Стремление к тотальному контролю над своей жизнью. Это характерное для современной культуры ощущение связано с восприятием собственных способностей и возможностей как определенного ресурса, который надо как можно выгоднее реализовать в условиях ограниченного времени. Естественно, как учит нас управленческая наука, реализовывать любой ресурс следует согласно заранее намеченному плану и строго следя за процессом. В результате, живя ли по расписанию, видя ли, как четко отлажены наши повседневные действия (дом – работа – кабак – дом), у нас возникает иллюзия, что в принципе любые жизненные события подконтрольны, важно только уметь найти к ним правильный подход. Частный случай стремления к контролю – это страх потери времени. «Мне уже 32, а я до сих пор незамужем». Что ж такого? – только страх вовремя не реализовать имеющийся ресурс. Может быть, кого-то это утешит, но в природе полностью реализуются далеко не все имеющиеся ресурсы.
Воля к лидерству , жажда власти. Читай – стремление доказать себе собственную значимость, увековечить себя в глазах окружающих.

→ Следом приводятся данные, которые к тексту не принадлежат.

-- ==== Sys2Proof/Certificates/Slice0/Obligations.lean ====
section
/-! DEFINITION. The statements for the provers. Each docstring names the rules of spec/ it formalises; OBLIGATIONS.json lists
them. A statement about an instruction is about `exec` in a state whose pc is already P + 2 (spec/40_cycle.md R69);
`StepRunsDecodedInstruction` carries it to a step. -/

open Sys2Proof Sys2Proof.Machine

/-! ### Encoding -/

/-- R53, R57 to R60, R66: decoding an instruction's encoding gives it back, as a word and as bytes in memory order. No term
of `Instr` is ill-formed, so this is about every instruction at every operand value. -/
def Obligations.DecodeOfEncode : Prop :=
  (∀ ins : Instr, decode (encode ins) = some ins) ∧
  (∀ (ins : Instr) (rest : List Byte), decodeBytes (encodeBytes ins ++ rest) = .ok (ins, rest))

/-- R60, R66: a word that decodes is the encoding of what it decodes to: no bit of it is ignored. -/
def Obligations.EncodeOfDecode : Prop := ∀ (w : Word) (ins : Instr), decode w = some ins → encode ins = w

/-- R60, R66, spec/opcode_table.json: exactly the words that match a row of the table decode, each to the instruction whose
row it matches. -/
def Obligations.DecodeFollowsOpcodeTable : Prop :=
  (∀ w : Word, (decode w).isSome = wordWellFormed w) ∧
  (∀ (w : Word) (ins : Instr), decode w = some ins →
    ∃ row ∈ opcodeTable, row.matchesWord w = true ∧ row.mnemonic = ins.mnemonic)

/-- R61: the unknown words are exactly those of its table. -/
def Obligations.UnknownWordsByFamily : Prop := ∀ w : Word, decode w = none ↔ unknownWord w = true

/-- R58 to R60: words written out from spec/95_test_vectors.md L2.1 decode as it says. -/
def Obligations.SampleWordsDecode : Prop :=
  decode 0x00E0 = some .cls ∧ decode 0x00EE = some .ret ∧ decode 0x0000 = none ∧ decode 0x01E0 = none ∧
  decode 0x5120 = some (.seReg 1 2) ∧ decode 0x5121 = none ∧ decode 0x812E = some (.shlReg 1 2) ∧
  decode 0x812F = none ∧ decode 0xD010 = some (.drw 0 1 0) ∧ decode 0xB123 = some (.jpV0 0x123) ∧
  decode 0xE19E = some (.skp 1) ∧ decode 0xF107 = some (.ldVxDt 1) ∧ decode 0xF166 = none

/-! ### The cycle -/

/-- R69, R70, R73: a cycle runs the instruction at pc after the advance. That the head of `hostOps` is what a step performs,
with the list's rest left, and that an empty list means a CYCLE whose input byte is a free draw, with the draw counter one
up, are the model's own choices (DESIGN CHOICE, log entries 1 and 2): R67, R131 and R133 give the operations and the input
byte, not the order in which they come. -/
def Obligations.StepRunsDecodedInstruction : Prop :=
  (∀ (s : State) (w : Word) (ins : Instr), s.hostOps = [] → s.fetchWord = some w → decode w = some ins →
    step s = exec ins { s with draws := s.draws + 1, rnd := none, pc := s.pc + 2 }) ∧
  (∀ (s : State) (b : Byte) (rest : List HostOp) (w : Word) (ins : Instr),
    s.hostOps = .cycle b :: rest → s.fetchWord = some w → decode w = some ins →
    step s = exec ins { s with hostOps := rest, rnd := some b, pc := s.pc + 2 }) ∧
  (∀ (s : State) (op : HostOp) (rest : List HostOp), s.hostOps = op :: rest →
    step s = perform op { s with hostOps := rest })

/-- R54, R68: from a legal fetch address the word is the byte at P times 256 plus the byte at P + 1. -/
def Obligations.FetchIsBigEndian : Prop :=
  ∀ s : State, 0x200 ≤ s.pc.toNat → s.pc.toNat ≤ 4094 →
    ∃ hi lo w, s.load s.pc.toNat = some hi ∧ s.load (s.pc.toNat + 1) = some lo ∧ s.fetchWord = some w ∧
      w.toNat = hi.toNat * 256 + lo.toNat

/-- R68, R32: the fetch range check, whose failure is the spec's decision D6 (above 4094) and D7 (below 0x200). Outside 0x200 to 4094 the cycle fails with OutOfBounds, the address and no word; inside
it never fails so; and no cycle succeeds outside. -/
def Obligations.FetchRangeCheck : Prop :=
  ∀ (r : Option Byte) (s : State),
    (s.pc.toNat > 4094 ∨ s.pc.toNat < 0x200 → cycle r s = .fault (.outOfBounds s.pc none)) ∧
    (0x200 ≤ s.pc.toNat ∧ s.pc.toNat ≤ 4094 → cycle r s ≠ .fault (.outOfBounds s.pc none)) ∧
    (∀ t, cycle r s = .next t → 0x200 ≤ s.pc.toNat ∧ s.pc.toNat ≤ 4094)

/-- R70, R149: a cycle that fetches an unknown word fails with UnknownInstruction, P and the word; two zero bytes are such
a word, so a run into zeroed memory fails there, as does the first cycle after reset. That an unknown word fails is the
spec's decision D3. -/
def Obligations.UnknownWordFails : Prop :=
  (∀ (r : Option Byte) (s : State) (w : Word), s.fetchWord = some w → decode w = none →
    cycle r s = .fault (.unknownInstruction s.pc w)) ∧
  (∀ (r : Option Byte) (s : State), 0x200 ≤ s.pc.toNat → s.pc.toNat ≤ 4094 → s.load s.pc.toNat = some 0 →
    s.load (s.pc.toNat + 1) = some 0 → cycle r s = .fault (.unknownInstruction s.pc 0)) ∧
  (∀ r : Option Byte, cycle r State.reset = .fault (.unknownInstruction 0x200 0x0000))

/-- R124, R131, R134: what a failed operation reports. A CYCLE reports one of the codes 1 to 4, the pc before it, and the
fetched word, or none when the fetch failed; a LOAD reports code 5 and neither; the other operations never fail. The report is the
spec's decision D9 and the numbers its decision D10. -/
def Obligations.FailureReport : Prop :=
  (∀ (b : Byte) (s : State) (f : Fault), perform (.cycle b) s = .fault f →
    faultCode f ∈ [1, 2, 3, 4] ∧ faultPc f = some s.pc ∧ faultWord f = s.fetchWord) ∧
  (∀ (bytes : List Byte) (s : State) (f : Fault), perform (.load bytes) s = .fault f →
    faultCode f = 5 ∧ faultPc f = none ∧ faultWord f = none) ∧
  (∀ s : State, ∃ t, perform .reset s = .next t) ∧
  (∀ s : State, ∃ t, perform .tick s = .next t) ∧
  (∀ (s : State) (k : Key) (p : Bool), ∃ t, perform (.keySet k p) s = .next t)

/-- R125, R128: a failed operation leaves the state as it was, and a CYCLE issued again after a failed CYCLE, with any input
byte, fails the same way. -/
def Obligations.FailedCycleFailsAgain : Prop :=
  (∀ (op : HostOp) (s : State) (f : Fault), perform op s = .fault f → s.after op = s) ∧
  (∀ (b b' : Byte) (s : State) (f : Fault), perform (.cycle b) s = .fault f →
    perform (.cycle b') (s.after (.cycle b)) = .fault f)

/-- R74: the cycle's input byte is read by CXKK only: every other handler does the same whatever it is. -/
def Obligations.OnlyRandomReadsInput : Prop :=
  ∀ (ins : Instr) (s : State) (r : Option Byte) (d : Nat), ins.mnemonic ≠ "CXKK" →
    exec ins { s with rnd := r, draws := d } = mapNext (fun t => { t with rnd := r, draws := d }) (exec ins s)

/-- R126, with R79, R81, R113, R117, R118, R108 to R110: each handler raises at most the one kind its rule names, reported
with P = pc - 2 and the instruction's word. The premise SP ≤ 16 is part of the invariant. -/
def Obligations.EachHandlerRaisesOneKind : Prop :=
  ∀ (ins : Instr) (s : State) (f : Fault), s.sp.toNat ≤ 16 → exec ins s = .fault f → failureOf s ins = some f

/-- The "Exceptions" lines of R79 to R122: an instruction completes exactly when its rule says it does not fail. The
premise SP ≤ 16 is part of the invariant. -/
def Obligations.CompletesExactlyWhen : Prop :=
  ∀ (ins : Instr) (s : State), s.sp.toNat ≤ 16 → ((∃ t, exec ins s = .next t) ↔ Completes s ins)

/-- R131, R134: an outcome is Ok or a fault: no step is refused. -/
def Obligations.StepIsNeverRefused : Prop := ∀ (s : State) (m : Refusal), step s ≠ .refused m

/-- R75: pc after a successful cycle, for every instruction; after a failed one it is P. R75 is the spec's own inference
from R69 and the instructions' rules. -/
def Obligations.PcAfterCycle : Prop :=
  (∀ (b : Byte) (s t : State) (w : Word) (ins : Instr), s.fetchWord = some w → decode w = some ins →
    perform (.cycle b) s = .next t → t.pc = pcAfter s ins) ∧
  (∀ (b : Byte) (s : State) (f : Fault), perform (.cycle b) s = .fault f → (s.after (.cycle b)).pc = s.pc)

/-- R78: a cycle that jumps to its own address ends with the whole state unchanged but for the model's own record of the
input byte. -/
def Obligations.JumpToSelfChangesNothing : Prop :=
  ∀ (r : Option Byte) (s : State) (w : Word) (nnn : Addr), s.fetchWord = some w → decode w = some (.jp nnn) →
    nnn.toNat = s.pc.toNat → cycle r s = .next { s with rnd := r }

/-! ### Frames -/

/-- R8, R13, R16, R17, R20 to R26, R35, R37 (the frame rule): an instruction leaves every part it does not name unchanged. -/
def Obligations.InstructionFrame : Prop :=
  ∀ (ins : Instr) (s t : State), exec ins s = .next t → SameOutside (writtenParts ins) s t

/-- R16: the general registers each instruction writes; every other one keeps its value. -/
def Obligations.RegisterFrame : Prop :=
  ∀ (ins : Instr) (s t : State), exec ins s = .next t → RegsSameBut (writtenRegs ins) s t

/-- R37, R41: FX33 stores three bytes from I on, FX55 X + 1, and no other instruction stores; every other address reads as
before. -/
def Obligations.MemoryFrame : Prop :=
  ∀ (ins : Instr) (s t : State) (a : Nat), exec ins s = .next t → ¬ StoredAt ins s a → t.load a = s.load a

/-- R77, R22, R23, R26: a cycle does not decrement the timers or change the keypad: DT changes only by FX15 and ST only by
FX18. -/
def Obligations.CycleLeavesTimersAndKeys : Prop :=
  ∀ (b : Byte) (s t : State) (w : Word) (ins : Instr), s.fetchWord = some w → decode w = some ins →
    perform (.cycle b) s = .next t →
    t.keys = s.keys ∧ (ins.mnemonic ≠ "FX15" → t.dt = s.dt) ∧ (ins.mnemonic ≠ "FX18" → t.st = s.st)

/-! ### Invariants -/

/-- R20, R31: every step, whatever host operation it performs, keeps SP within 0 to 16 and memory in its canonical form. -/
def Obligations.StepKeepsInv : Prop := ∀ s t : State, Inv s → step s = .next t → Inv t

/-- R30: reset meets both invariants. -/
def Obligations.ResetMeetsInvariants : Prop := Inv State.reset ∧ PcBounded State.reset

/-- R31: in every state the operations reach, SP is at most 16 and memory has exactly the cells 0 to 4095 (a pixel is one bit
by its type). R31 is the spec's own inference. -/
def Obligations.ReachableStatesAreLegal : Prop :=
  ∀ s : State, Reachable s → s.sp.toNat ≤ 16 ∧ ∀ a : Nat, (∃ b, s.load a = some b) ↔ a ≤ 4095

/-- R19: every step keeps pc at most 0x10FE and the stack entries in use at most 4096, and after a fetch that succeeds
neither the advance nor a taken skip wraps. R19 is the spec's own inference. -/
def Obligations.StepKeepsPcBounded : Prop :=
  (∀ s t : State, PcBounded s → step s = .next t → PcBounded t) ∧
  (∀ s : State, s.fetchWord ≠ none → (s.pc + 2).toNat = s.pc.toNat + 2 ∧ (s.pc + 4).toNat = s.pc.toNat + 4)

/-! ### Control transfer and skips -/

/-- R79: 00EE pops the most recently pushed entry into pc and leaves it in place; with SP = 0 it fails with
StackUnderflow. The entry popped is the spec's decision D38 and the failure its decision D5. -/
def Obligations.ReturnPopsNewestEntry : Prop :=
  (∀ s : State, 1 ≤ s.sp.toNat → s.sp.toNat ≤ 16 →
    ∃ t, exec .ret s = .next t ∧ t.sp.toNat = s.sp.toNat - 1 ∧ s.stack[s.sp.toNat - 1]? = some t.pc ∧
      SameOutside [.pc, .sp] s t) ∧
  (∀ s : State, s.sp.toNat = 0 → exec .ret s = .fault (.stackUnderflow (s.pc - 2) 0x00EE))

/-- R80: 1NNN sets pc to NNN and changes nothing else. -/
def Obligations.JumpGoesToTarget : Prop :=
  ∀ (nnn : Addr) (s : State), ∃ t, exec (.jp nnn) s = .next t ∧ t.pc.toNat = nnn.toNat ∧ SameOutside [.pc] s t

/-- R81: 2NNN pushes the advanced pc, increments SP and jumps; with SP = 16 it fails with StackOverflow,
the spec's decision D5. -/
def Obligations.CallPushesAndJumps : Prop :=
  (∀ (nnn : Addr) (s : State), s.sp.toNat < 16 →
    ∃ t, exec (.call nnn) s = .next t ∧ t.pc.toNat = nnn.toNat ∧ t.sp.toNat = s.sp.toNat + 1 ∧
      t.stack[s.sp.toNat]? = some s.pc ∧ (∀ j : Fin 16, j.val ≠ s.sp.toNat → t.stack[j] = s.stack[j]) ∧
      SameOutside [.pc, .sp, .stack] s t) ∧
  (∀ (nnn : Addr) (s : State), s.sp.toNat = 16 →
    exec (.call nnn) s = .fault (.stackOverflow (s.pc - 2) (encode (.call nnn))))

Не самый худший вариант – особенно, если кипучая деятельность направлена не на установление диктатуры, а, например, на увековечивание себя в искусстве.
Страх смерти, спрятанный в культуре
Проблема еще и в том, что страх смерти прочно укрепился в современной европейской культуре, а тема конца табуирована. Пресловутый культ молодости, стремление к тому, чтобы никогда не стареть, – это и есть защитная реакция культуры на то, что внушает подсознательный ужас.
На тему смерти не наложен запрет, однако страх смерти выплескивается в достаточно заметные явления.
Обилие ужастиков, фильмов-катастроф и массового истребления на экранах. Просмотр фильма со смертоносным сюжетом дает своего рода психологическую разрядку зрителю: он примеряет ужасную ситуацию на себя, идентифицируется с героями, а по окончании зрелища может спокойно вздохнуть и подумать: как славно, что все это случилось не со мной.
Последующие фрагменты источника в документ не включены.